生命保険における告知義務違反の意外?なルール
生命保険の申し込みをする時に告知書や意向確認書といった書類の記入を求められます。
告知書とは、過去や現在の病歴や体調を正しく申告するものであり、この告知の内容によっては生命保険の加入の可否を判断するための重要な書類です。告知書は原則として保険契約者や被保険者が署名・押印するものですが、時と場合によってはそのようにいかないこともあります。

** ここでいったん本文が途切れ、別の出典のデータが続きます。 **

-- ==== Sys2Proof/Certificates/Slice0/Obligations.lean ====
section
/-! DEFINITION. The statements for the provers. Each says in its docstring which rule of spec/ it formalises or rests on;
"D<n>" is a decision that the spec marks as its own (92_eei_decisions.md). -/

open Sys2Proof Sys2Proof.Machine

/-! ### Encoding and decoding -/

/-- Decoding an encoded instruction gives it back, and the bytes after it, for every instruction with every operand byte
(R61, R74, R78; the opcode values are D1). No well-formedness is needed: every operand byte is accepted (R71). -/
def Obligations.DecodeInvertsEncode : Prop :=
  ∀ (i : Instr) (rest : List Byte), decode (encode i ++ rest) = .ok (i, rest)

/-- Every byte sequence that decodes is the encoding of the instruction it decodes to, followed by the bytes given back:
each word has one meaning (R66, R69, R78; D1). -/
def Obligations.EncodeInvertsDecode : Prop :=
  ∀ (bytes : List Byte) (i : Instr) (rest : List Byte),
    decode bytes = .ok (i, rest) → bytes = encode i ++ rest

/-- The decided opcode map obeys R63's constraints, and decoding inverts encoding under every map that obeys them: nothing in
the encoding rests on the decided values (R6, R63, R67; D1). -/
def Obligations.EveryLegalOpcodeMapRoundTrips : Prop :=
  opcodeMap.wellFormed = true ∧
    ∀ map : OpcodeMap, map.wellFormed = true →
      ∀ (i : Instr) (rest : List Byte), decodeWith map (encodeWith map i ++ rest) = .ok (i, rest)

/-- The static decoder recovers a whole program from its bytes and stops at the first byte that is no registered opcode
(R73, marked derived by the spec; D1). -/
def Obligations.DisassemblyRecoversProgram : Prop :=
  ∀ (program : List Instr) (op : Byte) (rest : List Byte), (∀ m, opcodeMap m ≠ op) →
    disassemble (program.flatMap encode) = (program, []) ∧
      disassemble (program.flatMap encode ++ op :: rest) = (program, op :: rest)

/-- R61: an instruction is one opcode byte and `n` operand bytes, `n` being the opcode's bits 7:6, 0, 1 or 2; its width is
`1 + n`; and a step that finds the bytes at consecutive increasing addresses from PC on runs it. -/
def Obligations.InstructionIsOpcodeAndCountedOperands : Prop :=
  ∀ i : Instr, ∃ op : Byte, encode i = op :: i.operands ∧ i.operands.length = operandCountBits op ∧
    operandCountBits op ≤ 2 ∧ i.width = 1 + operandCountBits op ∧
    ∀ s : State, s.isRunning → s.pc.toNat ≤ 253 →
      (∀ k (h : k < (encode i).length), s.mem.read (s.pc.toNat + k) = (encode i)[k]) → step s = exec i s

/-- R86: for a registered opcode the operand count is its bits 7:6, which is 0, 1 or 2, the PC ownership is its bit 4, and both
equal the attributes that the dispatch table stores. -/
def Obligations.DecoderAttributesAreOpcodeBits : Prop :=
  ∀ (op : Byte) (m : Mnemonic), lookup op = some m →
    (op >>> 6).toNat = m.operandCount ∧ (op >>> 6).toNat ≤ 2 ∧ (op.toNat / 16 % 2 = 1 ↔ m.pcOwned = true)

/-- Words written out from the encodings of R64 and R66 decode to the instructions they stand for, one of each format and
family (D1). A sanity statement. -/
def Obligations.OpcodeWordsDecode : Prop :=
  decodeTableWord 8 0x01 = some .halt ∧ decodeTableWord 24 0x080082 = some (.ldi 0x00 0x08) ∧
    decodeTableWord 16 0x0547 = some (.prn 0x05) ∧ decodeTableWord 24 0x0100A2 = some (.mul 0x00 0x01) ∧
    decodeTableWord 16 0x0246 = some (.pop 0x02) ∧ decodeTableWord 8 0x11 = some .ret ∧
    decodeTableWord 16 0x0356 = some (.jne 0x03) ∧ decodeTableWord 8 0x00 = none ∧ decodeTableWord 8 0xC2 = none

/-! ### The step -/

/-- When the three bytes at PC decode to an instruction, a step of the running machine is `exec` of that instruction at that
state: the advance of PC is inside `exec`, and the step adds nothing (R83 to R89). -/
def Obligations.StepRunsDecodedInstruction : Prop :=
  ∀ (s : State) (i : Instr) (rest : List Byte), s.isRunning → s.pc.toNat ≤ 253 →
    decode [s.mem.read s.pc.toNat, s.mem.read (s.pc.toNat + 1), s.mem.read (s.pc.toNat + 2)] = .ok (i, rest) →
    step s = exec i s

/-- A step is enabled exactly while the outcome is Running, and from Halted or Error the machine has no step (R29, R82, R89, R153;
D17). That a machine without a step answers a fault under the name of its outcome, an error's with its record, and that no step is
ever refused, are the model's forms (log entry 1, DEDUCED). -/
def Obligations.StepEnabledExactlyWhileRunning : Prop :=
  ∀ s : State,
    ((∃ t, step s = .next t) ↔ s.outcome = .running) ∧
    (s.outcome = .halted → step s = .fault .haltedMachine) ∧
    (∀ record, s.outcome = .error record → step s = .fault (.erroredMachine record)) ∧
    ∀ r, step s ≠ .refused r

/-- At PC = 255 the candidate read at PC + 1, and at PC = 254 the one at PC + 2, raises AddressOutOfRange(memory, 256), whatever
bytes stand there (R84, R147; D6). -/
def Obligations.CandidateReadsRaiseAtTopOfMemory : Prop :=
  ∀ s : State, s.isRunning → 254 ≤ s.pc.toNat →
    step s = .next { s with outcome := .error ⟨.addressOutOfRange .memory 256, s.pc, s.mem.read s.pc.toNat⟩ }

/-- R85: an opcode that the dispatch table has no entry for raises DecodeError with the PC and the opcode, and nothing else in the
state changes. -/
def Obligations.UnregisteredOpcodeRaisesDecodeError : Prop :=
  ∀ s : State, s.isRunning → s.pc.toNat ≤ 253 → (∀ m, opcodeMap m ≠ s.mem.read s.pc.toNat) →
    step s = .next { s with outcome := .error ⟨.decodeError, s.pc, s.mem.read s.pc.toNat⟩ }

例えば、親が子どもを対象とした保険契約をする場合や妻が夫を対象とした保険に対して代理として署名・押印する場合などです。もし、このような場合、仮に代理の者が告知義務違反をしたらどのような取り扱いになると思いますか?今回はこの件について解説していきたいと思います。
そもそも告知義務違反って何?
冒頭で告知書には、過去や現在の病歴や体調を正しく申告するものである旨を説明しましたが、この告知において虚偽の申告をすることを「告知義務違反」と言います。
告知義務違反を行った場合、保険金の支払いが受けられなくなるだけに止まらず、今まで支払ってきた保険料も返還されることはありません。場合によっては詐欺罪などといった告訴も十分あり得るため、告知義務違反は絶対に行わないようにしましょう。
代理人による告知義務違反の取り扱い
ここでは実際、裁判になった事例から代理人による告知義務違反の取り扱いを紹介していきます。
“妻が夫の代理人として保険契約を締結した際に、夫が1年数ヶ月前に肝がんに罹患していることが判明し、入退院を繰り返したこと、代理人の妻は当該病名の告知を受けていたのにもかかわらず、生命保険の募集人に対してそのような事実を告げなかったことを理由に「告知義務違反」による契約解除が認められた”
出典 大阪地判平成7年4月7日生判8巻107頁(28221722)より
まとめ
代理人が告知義務違反をした場合には保険契約が解除になることがわかりました。
代理人が本人の意思と反して、つい虚偽の告知をしてしまった場合に取り返しのつかないことになってしまう点には注意が必要と言えます。やはり、告知はできる限り自分で行うことが重要だと言えるのではないでしょうか。